European Interest

Poland’s PM criticises EU

Flickr/Sejm RP/CC BY 2.0
According to CNBC, Morawiecki also said that the European Commission should be more willing to understand Poland's stance when it came to energy dependency and its use of fossil fuels like coal.

The European Union has discriminated against Poland, according to Mateusz Morawiecki, from the country’s ruling Law and Justice (PiS) party.

In an exclusive interview with CNBC, he said: “Different countries, different member states are treated quite differently in very similar situations, so this probably a definition of discrimination isn’t it?”.
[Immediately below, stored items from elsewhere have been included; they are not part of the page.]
@[simp] theorem enterPhase_pending : (enterPhase p s).pending = s.pending := by simp [enterPhase]
@[simp] theorem enterPhase_lau : (enterPhase p s).lau = s.lau := by simp [enterPhase]
@[simp] theorem enterPhase_pt : (enterPhase p s).pt = s.pt := by simp [enterPhase]
@[simp] theorem enterPhase_ci : (enterPhase p s).ci = s.ci := by simp [enterPhase]
@[simp] theorem enterPhase_su : (enterPhase p s).su = s.su := by simp [enterPhase]
@[simp] theorem enterPhase_ps : (enterPhase p s).ps = s.ps := by simp [enterPhase]
@[simp] theorem enterPhase_freeCount : (enterPhase p s).freeCount = s.freeCount := by simp [enterPhase]

end enterPhase

section haltOrder

variable (s : State)

@[simp] theorem haltOrder_pending : (haltOrder s).pending = s.pending := by
  unfold haltOrder; dsimp only; (repeat' split) <;> simp
@[simp] theorem haltOrder_lau : (haltOrder s).lau = s.lau := by
  unfold haltOrder; dsimp only; (repeat' split) <;> simp
@[simp] theorem haltOrder_pt : (haltOrder s).pt = s.pt := by
  unfold haltOrder; dsimp only; (repeat' split) <;> simp
@[simp] theorem haltOrder_su : (haltOrder s).su = s.su := by
  unfold haltOrder; dsimp only; (repeat' split) <;> simp
@[simp] theorem haltOrder_ps : (haltOrder s).ps = s.ps := by
  unfold haltOrder; dsimp only; (repeat' split) <;> simp
@[simp] theorem haltOrder_freeCount : (haltOrder s).freeCount = s.freeCount := by
  unfold haltOrder; dsimp only; (repeat' split) <;> simp
@[simp] theorem haltOrder_measured : measured (haltOrder s).ci = measured s.ci := by
  unfold haltOrder; dsimp only; (repeat' split) <;> simp

end haltOrder

section composeEndOf

variable (r : Press) (s : State)

@[simp] theorem composeEndOf_pending : (composeEndOf r s).pending = s.pending := by
  unfold composeEndOf; (repeat' split) <;> simp
@[simp] theorem composeEndOf_pt : (composeEndOf r s).pt = s.pt := by
  unfold composeEndOf; (repeat' split) <;> simp
@[simp] theorem composeEndOf_ci : (composeEndOf r s).ci = s.ci := by
  unfold composeEndOf; (repeat' split) <;> simp
@[simp] theorem composeEndOf_phc : (composeEndOf r s).phc = s.phc := by
  unfold composeEndOf; (repeat' split) <;> simp
@[simp] theorem composeEndOf_su : (composeEndOf r s).su = s.su := by
  unfold composeEndOf; (repeat' split) <;> simp
@[simp] theorem composeEndOf_pu : (composeEndOf r s).pu = s.pu := by
  unfold composeEndOf; (repeat' split) <;> simp
@[simp] theorem composeEndOf_tm : (composeEndOf r s).tm = s.tm := by
  unfold composeEndOf; (repeat' split) <;> simp
@[simp] theorem composeEndOf_ps : (composeEndOf r s).ps = s.ps := by
  unfold composeEndOf; (repeat' split) <;> simp
@[simp] theorem composeEndOf_sp : (composeEndOf r s).sp = s.sp := by
  unfold composeEndOf; (repeat' split) <;> simp
@[simp] theorem composeEndOf_freeCount : (composeEndOf r s).freeCount = s.freeCount := by
  unfold composeEndOf; (repeat' split) <;> simp

end composeEndOf

section endSessionInHalt

variable (s : State)

@[simp] theorem endSessionInHalt_pending : (endSessionInHalt s).pending = s.pending := by simp [endSessionInHalt]
@[simp] theorem endSessionInHalt_pt : (endSessionInHalt s).pt = s.pt := by simp [endSessionInHalt]
@[simp] theorem endSessionInHalt_ci : (endSessionInHalt s).ci = s.ci := by simp [endSessionInHalt]
@[simp] theorem endSessionInHalt_phc : (endSessionInHalt s).phc = s.phc := by simp [endSessionInHalt]
@[simp] theorem endSessionInHalt_pu : (endSessionInHalt s).pu = s.pu := by simp [endSessionInHalt]
@[simp] theorem endSessionInHalt_tm : (endSessionInHalt s).tm = s.tm := by simp [endSessionInHalt]
@[simp] theorem endSessionInHalt_ps : (endSessionInHalt s).ps = s.ps := by simp [endSessionInHalt]
@[simp] theorem endSessionInHalt_sp : (endSessionInHalt s).sp = s.sp := by simp [endSessionInHalt]
@[simp] theorem endSessionInHalt_freeCount : (endSessionInHalt s).freeCount = s.freeCount := by simp [endSessionInHalt]

end endSessionInHalt

section applyHalt

variable (r : HaltRecord) (s : State)

@[simp] theorem applyHalt_pending : (applyHalt r s).pending = s.pending := by simp [applyHalt]
@[simp] theorem applyHalt_pt : (applyHalt r s).pt = s.pt := by simp [applyHalt]
@[simp] theorem applyHalt_ps : (applyHalt r s).ps = s.ps := by simp [applyHalt]
@[simp] theorem applyHalt_freeCount : (applyHalt r s).freeCount = s.freeCount := by simp [applyHalt]
@[simp] theorem applyHalt_measured : measured (applyHalt r s).ci = measured s.ci := by simp [applyHalt]

end applyHalt

section localHalt

variable (c : Cause) (n : Option NodeNum) (s : State)

@[simp] theorem localHalt_pending : (localHalt c n s).pending = s.pending := by simp [localHalt]
@[simp] theorem localHalt_pt : (localHalt c n s).pt = s.pt := by simp [localHalt]
@[simp] theorem localHalt_ps : (localHalt c n s).ps = s.ps := by simp [localHalt]
@[simp] theorem localHalt_freeCount : (localHalt c n s).freeCount = s.freeCount := by simp [localHalt]
@[simp] theorem localHalt_measured : measured (localHalt c n s).ci = measured s.ci := by simp [localHalt]

end localHalt

section remoteHalt

variable (c : Cause) (n : NodeNum) (w : Word) (q : Option NodeNum) (s : State)

@[simp] theorem remoteHalt_pending : (remoteHalt c n w q s).pending = s.pending := by simp [remoteHalt]
@[simp] theorem remoteHalt_pt : (remoteHalt c n w q s).pt = s.pt := by simp [remoteHalt]
@[simp] theorem remoteHalt_ps : (remoteHalt c n w q s).ps = s.ps := by simp [remoteHalt]
@[simp] theorem remoteHalt_freeCount : (remoteHalt c n w q s).freeCount = s.freeCount := by simp [remoteHalt]
@[simp] theorem remoteHalt_measured : measured (remoteHalt c n w q s).ci = measured s.ci := by simp [remoteHalt]

end remoteHalt

section trip

variable (c : Cause) (d : Option TravelSide) (n : Option NodeNum) (s : State)

@[simp] theorem trip_pending : (trip c d n s).pending = s.pending := by
  unfold trip; (repeat' split) <;> simp
@[simp] theorem trip_pt : (trip c d n s).pt = s.pt := by
  unfold trip; (repeat' split) <;> simp
@[simp] theorem trip_ps : (trip c d n s).ps = s.ps := by
  unfold trip; (repeat' split) <;> simp
@[simp] theorem trip_freeCount : (trip c d n s).freeCount = s.freeCount := by
  unfold trip; (repeat' split) <;> simp
@[simp] theorem trip_measured : measured (trip c d n s).ci = measured s.ci := by
  unfold trip; (repeat' split) <;> simp

end trip

section tripAll

variable (cs : List (Cause × Option TravelSide)) (s : State)
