-- ==== Sys2Proof/Tests/Slice0.lean ====
section
/-! SUPPORT. Small tests with expected values from the spec's worked sequences and rules, the refusals of the
well-formedness checks, and a witness for the hypotheses of each statement. -/

namespace Sys2Proof.Tests

open Sys2Proof Sys2Proof.Machine Sys2Proof.Safety

set_option Elab.async false

/-! ### Small states -/

/-- Node 3 of the set 3 to 6, with the default pace table (R119) and the values of the worked computation of
06_the_pace_computation.md: W = 20 and C_cr = 50. -/
def plan3 : Plan :=
  { node := 3, setName := [], membership := 0x78, periodCode := 1, kSil := 3, kKeep := 4,
    contactTimeout := 60, stallLimit := 20, drift := 50,
    presets := #v[2000, 4000, 0, 0],
    speeds := #v[200, 400, 800, 1200, 1600, 2000, 2500, 3000],
    thresholds := #v[65535, 40, 30, 22, 16, 12, 8, 5],
    sMax := 6, window := 20, creep := 50, approach := 600, retract := 600, slowZone := 150,
    unloadZone := 150, datum := 5000, lo := 10, hi := 18000, parked := 100, padRating := 15000,
    contactLevel := 500, neighbours := [{ node := 4, tolerance := 100 }] }

/-- The token (4, 8). -/
def tok : Token := { originator := 4, sequence := 8 }

/-- What a peer reported: phase, lift and step, in LOCK under the token. -/
def heard (ph : Phase) (lift : Word) (k : Step) : Reported :=
  { phase := ph, sync := .lock, step := k, halt := none, token := some tok, lift := lift, height := 0,
    load := 0, epoch := some 4, fingerprint := 0x5CA0, refValid := true, clamped := false }

/-- A LIVE entry. -/
def live (r : Reported) : PeerEntry :=
  { state := .live, report := some r, silence := 0, stale := false, fresh := true }

/-- The table with the three peers as they reported. -/
def table (r4 r5 r6 : Reported) : PeerTable :=
  ((((PeerTable.reset.setEntry 3 (PeerEntry.blank .self)).setEntry 4 (live r4)).setEntry 5 (live r5)).setEntry
    6 (live r6))

/-- The peers of the worked computation: lifts 305, 318 and 309, steps 6, 5 and 6. -/
def peers (ph : Phase) : PeerTable := table (heard ph 305 5) (heard ph 318 4) (heard ph 309 5)

/-- Levels at rest: nothing made or pressed, the drive ready. -/
def quiet : FilteredLevels :=
  { estop := some false, limitUp := some false, limitDown := some false, nut := some false,
    driveReady := some true, driveFault := some false, up := some false, down := some false,
    stop := some false, resetReq := some false, preset0 := some false, preset1 := some false,
    preset2 := some false }

/-- Node 3 under its plan in a phase, with a session or none. -/
def node3 (ph : Phase) (ss : Option Session) : State :=
  { State.reset with
    lau := { LineAccess.reset with synced := true, lineBusy := false, last := 7 }
    pt := peers ph
    ci := { ColumnInterface.reset with
      height := some 13312, contactHeight := some 13000, levels := quiet, inputsSettled := true,
      startSamples := 3, loadTimer := some 100000, transfer := none,
      driveEnable := isMoving ph, brakeRelease := isMoving ph }
    phc := { PhaseController.reset with
      phase := ph, startup := { validRead := true, verdict := some false, done := true } }
    su := { SessionUnit.reset with session := ss, sequence := 7 }
    pu := { PaceUnit.reset with timer := some 0, step := 5 }
    tm := { TripMonitor.reset with epoch := some 4 }
    ps := { PlanStore.reset with plan := some plan3, adopted := true, fingerprint := some 0x5CA0 } }

/-- A session of the token. -/
def session (st : SessionState) (d : Direction) (preset : Preset) : Session :=
  { state := st, token := tok, dir := d, preset := preset, keep := 0 }

/-- Node 3 halted by a HALT of node 5. -/
def halted3 : State :=
  let s := node3 .halted none
  { s with
    tm := { s.tm with
      record := some { cause := .stall, originator := 5, remote := true, originatorLift := 0, ownLift := 0,
                       peer := none, token := none } } }

/-- The state that a command leads to. -/
def after (c : Instr) (s : State) : State :=
  match exec c s with
  | .next t => t
  | .fault _ => s
  | .refused _ => s

/-- The fourteen-byte report that node 4 sends. -/
def bodyOf (r : Reported) : ReportBody :=
  { phase := r.phase, sync := r.sync, step := r.step, halt := r.halt, token := r.token, lift := r.lift,
    height := r.height, load := r.load, fingerprint := r.fingerprint, refValid := r.refValid,
    clamped := r.clamped, epochKnown := r.epoch.isSome }

/-! ### Well-formedness refuses -/

theorem test_wf_report : Instr.wf (.report 4 4 (bodyOf (heard .unplanned 0 0))) = false := by decide
theorem test_wf_collision : Instr.wf (.collision 20 none) = false := by decide
theorem test_wf_loadSample : Instr.wf (.loadSample 15 0) = false := by decide
theorem test_wf_loadComplete : Instr.wf (.loadComplete [0xA7]) = false := by decide
theorem test_wf_storeComplete : Instr.wf (.storeComplete (some [])) = false := by decide
theorem test_wf_unknownCode : Instr.wf (.unknownCommandCode 0x11) = false := by decide
theorem test_wf_lineBreak : Instr.wf (.lineBreak 9) = false := by decide

/-! ### Rules with worked values -/

/-- The common check value of the generator and start of R3: "123456789" gives 0x29B1. -/
theorem test_crc : crc16 [0x31, 0x32, 0x33, 0x34, 0x35, 0x36, 0x37, 0x38, 0x39] = 0x29B1 := by
  decide +kernel
/-- 09_the_set_plan_and_start_up.md, "Worked checksum". -/
theorem test_checksum : checksum [0x12, 0x34, 0xF0] = 0xA0 ∧ checksum [0x34, 0x12, 0xF0] = 0xE4 := by
  decide
/-- 01_line_access_on_the_lift_bus.md, "Worked sequence: the rotation after a good frame". -/
theorem test_rank : rank 3 7 = 59 ∧ rank 7 7 = 63 ∧ rank 12 7 = 4 ∧ rank 40 7 = 32 := by decide
/-- R123's examples and the worked selections of 07_speed_steps_and_lock.md. -/
theorem test_proposal : proposal plan3 13 = 4 ∧ proposal plan3 12 = 5 ∧ proposal plan3 5 = 7
    ∧ proposal plan3 41 = 0 := by decide
/-- "A heavy column falls three steps": a mean of 13 and a load of 13,800 take step 6 to 3. -/
theorem test_windowFalls : windowEnd plan3 13 13800 true 5 =
    (2, { ceiled := 4, deduction := 2, final := 2, outcome := .fell }) := by decide
/-- "A rise of one step, and a rise held". -/
theorem test_windowRises : (windowEnd plan3 9 6000 true 2).1 = 3
    ∧ (windowEnd plan3 9 6000 false 2).2.outcome = .held := by decide
/-- 12_a_worked_lift.md: a spread of 27 at step 6 falls to step 5 at once. -/
theorem test_fallback : (selectStep plan3 27 0 true { PaceUnit.reset with step := 5, windowCount := 13 }).step
    = 4 := by decide
/-- A position word of 61,200 or 1,200 with a datum offset of 5,000 or -3,000 is clamped to the range of a
height (R43). -/
theorem test_heightClamps : heightOf 61200 5000 = 65535 ∧ heightOf 1200 (-3000) = 0 := by decide

/-- The parity bit makes the 17 bits of a demand word even (R51): three ones of 50 with a fourth, two of 80. -/
theorem test_demandParity : (demandWord 50).parity = true ∧ (demandWord 80).parity = false := by decide

/-! ### One step of each command -/

theorem test_reset : (after .reset (node3 .idle none)).phc.phase = .unplanned
    ∧ (after .reset (node3 .idle none)).sp.latch = 1 := by decide +kernel

/-- A run with a malformed byte is discarded: `last` is 63 (R4). -/
theorem test_idleEvent : (after (.idleEvent [some 0x9A, none]) (node3 .idle none)).lau.last = 63 := by
  decide +kernel

/-- A REPORT of this node with one attempt counted. -/
def ownReport : Queued :=
  { frame := { sender := 3, epochByte := 4, body := .report (bodyOf (heard .idle 312 5)) }, attempts := 1 }

/-- Node 3 with its REPORT waiting and the deferral running. -/
def waiting3 : State :=
  let s := node3 .idle none
  { s with lau := { s.lau with normal := [ownReport], deferral := some { slots := 3, needed := 63 } } }

/-- Node 3 with its REPORT on the line. -/
def sending3 : State := after .deferralRunsOut waiting3

/-- A step on an empty queue is one idle slot: the running deferral counts it (R13; log entry 3). -/
theorem test_idleSlot : ((idleSlot waiting3).lau.deferral.map (·.slots)) = some 4
    ∧ step waiting3 = .next (idleSlot waiting3) := ⟨by decide +kernel, rfl⟩

/-- A HALT that joined the urgent lane needs 2 slots where 5 are counted: they stay counted (R13). -/
theorem test_countPassed : countSlot { slots := 5, needed := 2 } = { slots := 5, needed := 2 } := by decide

/-- A good CLEAR that ends the first run after reset is not taken: the line is idle and `last` stays 63 (R1). -/
theorem test_firstRun : (after (.clear 5 5) State.reset).lau.last = 63
    ∧ (after (.clear 5 5) State.reset).lau.synced = true := by decide +kernel

theorem test_lineBecomesBusy : (after .lineBecomesBusy waiting3).lau.deferral = none
    ∧ (after .lineBecomesBusy waiting3).lau.normal = [ownReport] := by decide +kernel
theorem test_deferralRunsOut : sending3.lau.transmitter = some ownReport ∧ sending3.lau.normal = [] := by
  decide +kernel
/-- "A collision after a missed frame": the sender byte reads back as another node's; the REPORT returns to
the head of its lane with one attempt more. -/
theorem test_collision : (after (.collision 2 (some 20)) sending3).lau.normal
    = [{ ownReport with attempts := 2 }] := by decide +kernel
theorem test_transmissionComplete : (after .transmissionComplete sending3).lau.last = 3
    ∧ (after .transmissionComplete sending3).lau.transmitter = none := by decide +kernel

/-- "A table filling and ageing": a REPORT from outside the membership makes a STRANGER, and STRANGER
latches. -/
theorem test_report :
    let t := after (.report 9 4 (bodyOf (heard .idle 0 0))) (node3 .idle none)
    (t.pt.entry 9).state = .stranger ∧ t.sp.latch = 0x81 := by decide +kernel
/-- 12_a_worked_lift.md, "Approach and contact". -/
theorem test_startUp : (after (.startUp 4 4 8 1) (node3 .idle none)).phc.phase = .approach
    ∧ (after (.startUp 4 4 8 1) (node3 .idle none)).phc.contactTimer = some 60000000 := by decide +kernel
theorem test_startDown : (after (.startDown 4 4 8 0) (node3 .hold none)).phc.phase = .hold
    ∧ (after (.startDown 4 4 8 0) (node3 .hold none)).su.session = some (session .pending .down 0) := by
  decide +kernel
theorem test_keepUp : ((after (.keepUp 4 4 8 1)
    (node3 .lift (some { session .running .up 1 with keep := 3 }))).su.session.map (·.keep)) = some 0 := by
  decide +kernel
/-- A KEEP of the other direction under the record's token is a conflict (R90). -/
theorem test_keepDown :
    let t := after (.keepDown 4 4 8 1) (node3 .lift (some (session .running .up 1)))
    t.phc.phase = .hold ∧ t.phc.lastStop = .conflict := by decide +kernel
theorem test_endSession :
    let t := after (.endSession 4 4 tok) (node3 .lift (some (session .running .up 1)))
    t.phc.phase = .hold ∧ t.phc.lastStop = .released ∧ t.ci.transfer = some { value := 0, parity := false } := by decide +kernel
theorem test_halt :
    let t := after (.halt 5 4 { cause := .peerSilent, lift := 2000, peer := some 6 }) (node3 .hold none)
    t.phc.phase = .halted ∧ t.tm.record.map (·.remote) = some true ∧ t.lau.urgent = [] := by decide +kernel
theorem test_clear : (after (.clear 5 5) halted3).phc.phase = .idle
    ∧ (after (.clear 5 5) halted3).tm.epoch = some 5 := by decide +kernel
/-- "Adopting a reference": of the live loaded neighbours the lowest lift is taken (R154; 12_a_worked_lift.md,
node 24: 2,000 under h = 13,611 gives 11,611). -/
theorem test_clearAdoptsReference :
    let s := { halted3 with
      pt := table (heard .hold 2000 0) (heard .hold 1990 0) (heard .hold 1990 0)
      ci := { halted3.ci with height := some 13611, contactHeight := none, contactRun := 3 } }
    (after (.clear 5 5) s).ci.contactHeight = some 11611 ∧ (after (.clear 5 5) s).phc.phase = .hold := by
  decide +kernel

theorem test_controlPeriodExpiry :
    let t := after .controlPeriodExpiry (node3 .idle none)
    (t.pt.entry 4).silence = 1 ∧ t.pt.periodList = [4, 5, 6] ∧ t.pu.timer = some 20000
      ∧ t.ci.read = .inFlight := by decide +kernel

/-- Node 3 lifting, with a position read in flight. -/
def lifting3 (preset : Preset) : State :=
  let s := node3 .lift (some (session .running .up preset))
  { s with ci := { s.ci with read := .inFlight } }

/-- "Four columns lifting together": l = 312, e = 7, set step 5, demand +1,040 su. -/
theorem test_positionRead :
    let t := after (.positionReadComplete false 8312 (evenParity 8312) true) (lifting3 0)
    t.pu.demand = 1040 ∧ t.pu.sample.map (fun c => (c.lead, c.spread)) = some (7, 13) := by decide +kernel
/-- "Approaching a preset", its last row, with the target of preset 1: at 2,000 the column arrives. -/
theorem test_positionReadArrives :
    let t := after (.positionReadComplete false 10000 (evenParity 10000) true) (lifting3 1)
    t.phc.phase = .hold ∧ t.phc.lastStop = .arrived ∧ t.pu.demand = 0 := by decide +kernel

/-- "A pad taking the car": the third sample in a row at the contact level makes contact at the height of the
last read. -/
theorem test_loadSample :
    let s := node3 .approach (some (session .pending .up 1))
    let t := after (.loadSample 16 900) { s with ci := { s.ci with height := some 11842, contactRun := 2 } }
    t.phc.phase = .contact ∧ t.ci.contactHeight = some 11842 ∧ t.ci.contactRun = 3
      ∧ t.ci.driveEnable = false := by decide +kernel
theorem test_loadSilenceExpiry : ((after .loadSilenceExpiry (node3 .idle none)).tm.record.map (·.cause))
    = some .loadSilent := by decide +kernel
theorem test_demandTransferComplete : (after .demandTransferComplete State.reset).ci.transfer = none := by
  decide +kernel

/-- The levels of a node at rest. -/
def atRest : LineLevels :=
  { estop := false, limitUp := false, limitDown := false, nut := false, driveReady := true,
    driveFault := false, up := false, down := false, stop := false, resetReq := false, preset0 := false,
    preset1 := false, preset2 := false }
“One country has a budget deficit of 2.4% and another country has a deficit exceeding 3% , which is the Maastricht Treaty criteria and they are treated differently because of some other aspects,” he added, in reference to a recent dispute between Italy and the EU.

He also said that this should be explained to the public. “I talk to my Italian friends and they are very upset about this treatment and people in Poland and in the Czech Republic, in the Slovak Republic, and other countries ask what does this really mean? Why there are two categories or different categories of countries, this is not just, this is not equality.”

According to CNBC, Morawiecki also said that the European Commission should be more willing to understand Poland’s stance when it came to energy dependency and its use of fossil fuels like coal.

He said officials should recognise its history as a satellite state of the Soviet Union where it wasn’t able to develop modern energy systems. He also claimed that Poland had gone about reducing its CO2 emissions by around 35% compared to the obligations put forward in the Kyoto Protocol. He also claimed that Germany had more of the least carbon-efficient power stations in the EU, but evaded the criticism that Poland receives.

“(The Commission) should not discriminate and, by the way, we are going very strongly towards decarbonization but as you can imagine it takes time,” he said.

Asked about the policies that Poland has implemented and which Brussels views as a risk to its democracy, such as the changes to the country’s judiciary system, Morawiecki did not mince his words. He said: “The conflict is now being politicized by some people in Brussels even more, because some people want to make Poland a scapegoat for their imagination, vision of how the relationship of the central institutions and member states should look like”.